De wormmiddelen voor de kat bestaan in tablet-vorm of pipet-vorm. Er bestaan ook combi-producten voor zowel in- als uitwendige parasieten.
Vlooien en teken
Vlooien en teken zijn de voornaamste parasieten die de vacht van hond en kat kunnen infesteren.
Net als bij inwendige parasieten is het besmettingsrisico voor elk dier anders en moeten preventieve middelen dan ook individueel op punt gesteld worden.
Preventie van vlooien en teken wordt besproken tijdens de jaarlijkse controle: zowel de frequentie als het type product wordt besproken.
Voor sommige dieren is het nodig om het hele jaar door te behandelen, voor andere enkel tijdens de zomermaanden.
Voor sommige is een spot on (product op de hals aangebracht) het geschikte middel, voor anderen eerder een orale toediening (bijv voor honden die zwemmen).
Het belang van preventie van deze parasieten mag niet onderschat worden gezien:
- vlooien en teken huidproblemen kunnen geven
- vlooien en teken ook de mens kunnen infecteren
- vlooien het volledige huis infesteren (de eileg gebeurt immers in de omgeving van het dier) waardoor het tijd vraagt om een ernstige besmetting onder controle te krijgen
- vlooien en teken andere parasieten in zich dragen waar de hond/kat dan ook mee besmet wordt
- we jaar na jaar een toename van het aantal parasieten zien (door de minder strenge winters?)
- meer en meer teken besmet zijn met de ziekte van Lyme
Het zijn dan geen onschuldige beestjes en het is steeds van belang de cyclus en de herkomst van de parasieten toe te lichten, ten einde goed preventief te kunnen werken en herbesmetting te voorkomen.

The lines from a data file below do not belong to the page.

/-- Attribution of a failed set-0 attempt (R200): the provisional header's bytes and the proposed buffer. -/
def State.attribute (s : State) (f : RxFrame) (j : Job) : Option (List Byte × Nat) :=
  let bs := decidedBytes j.bits
  let h := parseFrame bs
  if !s.softInUse || hdrKind f.hdr == 1 || decide (j.bits.length < 80) || decide (j.least < max 4 (s.rd R.DEC_CFG_ATTR)) ||
      h.dest != s.ownShort then none
  else some (bs, (s.partnerBy f.gen h.src).getD (s.unknownBuffer h.src))

/-- A proposal to keep a set-0 attempt in the buffer it was attributed to (R200, R201). -/
def State.proposeFirst (s : State) (f : RxFrame) (bs : List Byte) (b : Nat) : State :=
  let h := parseFrame bs
  let (s, yes) := s.keepDecide f bs b
  let s := if !yes then s
    else match f.buffer with
      | some c => s.sbKeep c 0 f.values
      | none => s.sbFresh b f h.src h.ctr f.values
  s.dropFrame f.id

/-- A set-0 attempt failed: a combined attempt with the attributed buffer, a proposal, or nothing; a combined attempt
that fails too is proposed to the buffer that was attributed (R201). -/
def State.firstFailed (s : State) (f : RxFrame) (j : Job) (ready : Nat) : State :=
  match f.buffer with
  | some b => if s.softInUse then s.proposeFirst f f.attr b else s.dropFrame f.id
  | none =>
    match s.attribute f j with
    | none => s.dropFrame f.id
    | some (bs, b) =>
      let h := parseFrame bs
      if s.sbState b != 0 && s.sbNum b 5 1 == f.chan && s.sbNum b 6 2 == f.mode && s.sbNum b 2 3 == f.hdr &&
          s.sbNum b 12 4 == h.ctr then s.combine { f with attr := bs } 1 b ready
      else s.proposeFirst f bs b

/-- A parity set's candidate failed: the next one, or the keep of the only one, under its SOURCE and COUNTER; a job
that did not run leaves the signs of its channel values (R202). -/
def State.parityFailed (s : State) (f : RxFrame) (j : Job) (ready : Nat) : State :=
  match f.cands, f.allCands with
  | b :: rest, _ => s.combine { f with cands := rest } (f.attempt + 1) b ready
  | [], [b] =>
    let bs := decidedBytes (if j.bits.isEmpty then (f.values.take 80).map fun v => decide (v < 0) else j.bits)
    let hdr := bs.take 4 ++ leBytes 2 (s.sbNum b 8 2) ++ leBytes 4 (s.sbNum b 12 4) ++ bs.drop 10
    let (s, yes) := if (blockLens (hdrLen f.hdr)).headD 0 < 80 || !s.softInUse then (s.bump R.LNK_ACK_KEEPDEC, false)
      else s.keepDecide f hdr b
    let s := if yes then s.sbKeep b (hdrPset f.hdr) f.values else s
    s.dropFrame f.id
  | [], _ => (s.bump R.DEC_IRCNT_AMBIG).dropFrame f.id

DIt is de reden waarom we dieren die vlooien/teken hebben, graag op consultatie zien in plaats van een product mee te geven aan de balie: de uitleg die erbij gegeven wordt is cruciaal om hervallen te voorkomen!
Mijten
Mijtachtigen zien we niet frequent bij hond en kat, met uitzondering van de oormijt bij de kat.
Er kan indien nodig tijdens een dermatologisch onderzoek gecontroleerd worden of een dier geïnfecteerd is met mijten, maar dit maakt geen onderdeel uit van de standaard problemen bij hond en kat.
Eencellige parasieten
Er bestaan ook een aantal eencellige darmparasieten bij hond en kat, die meestal uitgesproken klachten van diarree, slijm- en bloedbijmenging veroorzaken. Deze worden vastgesteld via stoelgangonderzoek bij honden die ons inziens mogelijks besmet zijn.
Hond en kat hoeven hier niet preventief voor behandeld te worden.
(Er bestaan ook parasieten die specifieke cellen infecteren, maar dit gaat over specifieke aandoeningen die als ‘inwendige ziekten’ gecategoriseerd kunnen worden en niet thuishoren bij de bespreking van preventieve zorg).